[Date Prev][Date Next][Thread Prev][Thread Next][Date index][Thread index]

st: RE: SV: RE: RE: Data transformation

From	"Nick Cox" <[email protected]>
To	<[email protected]>
Subject	st: RE: SV: RE: RE: Data transformation
Date	Mon, 12 Nov 2007 18:00:37 -0000

If I understand correctly, you are saying that you have some multiple-vehicle (> 2) accidents. For anything in that territory, you might 
find this FAQ of use or interest: 

How do I create variables summarizing for each individual properties of the other members of a group?
http://www.stata.com/support/faqs/data/members.html

Whenever you have missing values in one observation, they 
will get carried across in the way you would want. In the 
simplest kind of case, 

	    foo 
obs 1:    2000
obs 2:      . 

. gen otherfoo = foo[3 - _n] 

Consider obs 1. The other value of -foo- is -foo[3 - 1]- or 
-foo[2]- which is missing. All the code being used 
is out in the open. 

In any case, you can try this out for yourself. You 
need not depend on an answer from the list. 
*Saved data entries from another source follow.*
-- ==== Sys2Proof/Machine/FabricRun.lean ====
section
/-! DEFINITION. Sys2Proof/Machine/FabricRun.lean: the fabric instructions, edges at work, streamer nodes, bubbles, the age limit, saving and restoring (14 R306, R311 to R316, R321 to R326; 17 R343, R429; 18 R375, R377). -/

namespace Sys2Proof.Machine

/-! ### Edges of a node -/

/-- The load and the edge at a port of a node, with its index. -/
def State.edgeFor (s : State) (tw slot node port : Nat) (producer : Bool) : Option (Load × Nat × FEdge) :=
  (s.load? tw slot).bind fun l =>
    (l.edges.zipIdx.find? fun e : FEdge × Nat =>
      if producer then decide (e.1.pnode = node) && decide (e.1.pport = port)
      else decide (e.1.cnode = node) && decide (e.1.cport = port)).map fun e => (l, e.2, e.1)

/-- The edge at a port of a cell node's context. -/
def State.edgeOfCtx (s : State) (c : Ctx) (port : Nat) (producer : Bool) : Option (Load × Nat × FEdge) :=
  match c.kind with
  | .task => none
  | .node slot n => s.edgeFor c.tower slot n port producer

/-- The token a consumer finds (14 R312). -/
def FTok.token (t : FTok) (wide : Bool) (iid : BitVec 7) : Token :=
  match t.tag with
  | .value => if wide then .wide t.data else .scalar (t.data.setWidth 64)
  | .poison k => .poison k iid
  | _ => .null

/-- The token in the edge that a producer's operand makes (14 R312). -/
def Token.edge (t : Token) (seq : BitVec 32) : FTok :=
  match t with
  | .scalar v => ⟨.value, v.setWidth 512, seq⟩
  | .wide v => ⟨.value, v, seq⟩
  | .null => ⟨.null, 0, seq⟩
  | .poison k _ => ⟨.poison k, 0, seq⟩

/-- SPOP delivers the head token of its port; it leaves the edge at commit (14 R312). -/
def execSpop (eff port : BitVec 5) (t : Tgt) (s : State) : Host.Outcome State Fault Refusal :=
  fire s (.spop eff port t) fun _ u =>
    let i : Instr := .spop eff port t
    match u.fctx, u.finst with
    | some c, some x =>
      if x.hdr.kind ≠ 1 then .fires (u.effectBad i .illop)
      else
        match u.edgeOfCtx c port.toNat false with
        | none => .fires (u.effectBad i .illop)
        | some (_, _, e) =>
          match e.toks with
          | [] => .waits u
          | h :: _ =>
            if h.tag = .bubble then .waits u
            else .fires ((u.effect i (.spop port)).deliver i (h.token e.wide u.focus.iid))
    | _, _ => .waits u

/-- SPUSH of a token: one slot of its edge is reserved; the token is pushed at commit (14 R312). -/
def spushAct (i : Instr) (port : BitVec 5) (t : Token) (s : State) : Act :=
  match s.fctx, s.finst with
  | some c, some x =>
    if x.hdr.kind ≠ 1 then .fires (s.effectPoison i .illop)
    else
      match s.edgeOfCtx c port.toNat true with
      | none => .fires (s.effectPoison i .illop)
      | some (_, _, e) =>
        let fits : Bool := match t with
          | .scalar _ => !e.wide
          | .wide _ => e.wide
          | _ => true
        if !fits then .fires (s.onInst fun y => y.fail .clausefmt)
        else if e.toks.length + x.edgeRes.count port < e.depth then
          .fires ((s.onInst fun y => { y with edgeRes := port :: y.edgeRes }).effect i (.spush port t))
        else .waits s
  | _, _ => .waits s

/-- SPUSH; a null operand is pushed as a null token (14 R312). -/
def execSpush (eff port : BitVec 5) (s : State) : Host.Outcome State Fault Refusal :=
  let i : Instr := .spush eff port
  let nulled : Bool := match s.finst with
    | none => false
    | some x => x.mark.isNone && !x.fired.contains s.focus.iid && !s.ctlHeld && decide (x.hdr.kind = 1)
        && decide (x.ready s.focus.iid i = .meetsNull)
  if nulled then
    match spushAct i port .null s with
    | .waits t => .next t
    | .fires t => .next (t.onInst fun y => y.markFired s.focus.iid).tick
  else fire s i fun v u => spushAct i port v.a u

/-- What the SPUSHes and SPOPs of a committed iteration do to the edges: pops in port order, then pushes with the sequence number of the lowest SPOP port or the iteration count (14 R312). -/
def State.moveTokens (s : State) (c : Ctx) (pops : List (BitVec 5)) (pushes : List (BitVec 5 × Token)) : State :=
  match c.kind with
  | .task => s
  | .node slot _ =>
    let sorted := sortBy (fun a b => decide (a.toNat ≤ b.toNat)) pops
    let seq : BitVec 32 := match sorted.head?.bind fun p => s.edgeOfCtx c p.toNat false with
      | some (_, _, e) => (e.toks.head?.map fun t => t.seq).getD 0
      | none => c.iter.setWidth 32
    let s := sorted.foldl (fun u p => match u.edgeOfCtx c p.toNat false with
      | some (_, i, _) => u.onLoad c.tower slot fun l => l.onEdge i fun e => e.pop s.time
      | none => u) s
    pushes.foldl (fun u p => match u.edgeOfCtx c p.1.toNat true with
      | some (_, i, _) => u.onLoad c.tower slot fun l => l.onEdge i fun e => e.push (p.2.edge seq) s.time
      | none => u) s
This is all in contrast to -egen, total()- which ignores 
missings. Often that is a feature, but in your case 
the direct approach has benefits. The condition -if _N == 2-
makes explicit that the trick is for two vehicle accidents. 

bys Accidentnr : gen othersweight = weight[3 - _n] if _N == 2 
bys Accidentnr : gen otherscost = cost[3 - _n] if _N == 2 

Nick
[email protected] 


Lina Jonsson


For your curiosity I have arranged the data in a way that this subset only consists of two-vehicle accidents. 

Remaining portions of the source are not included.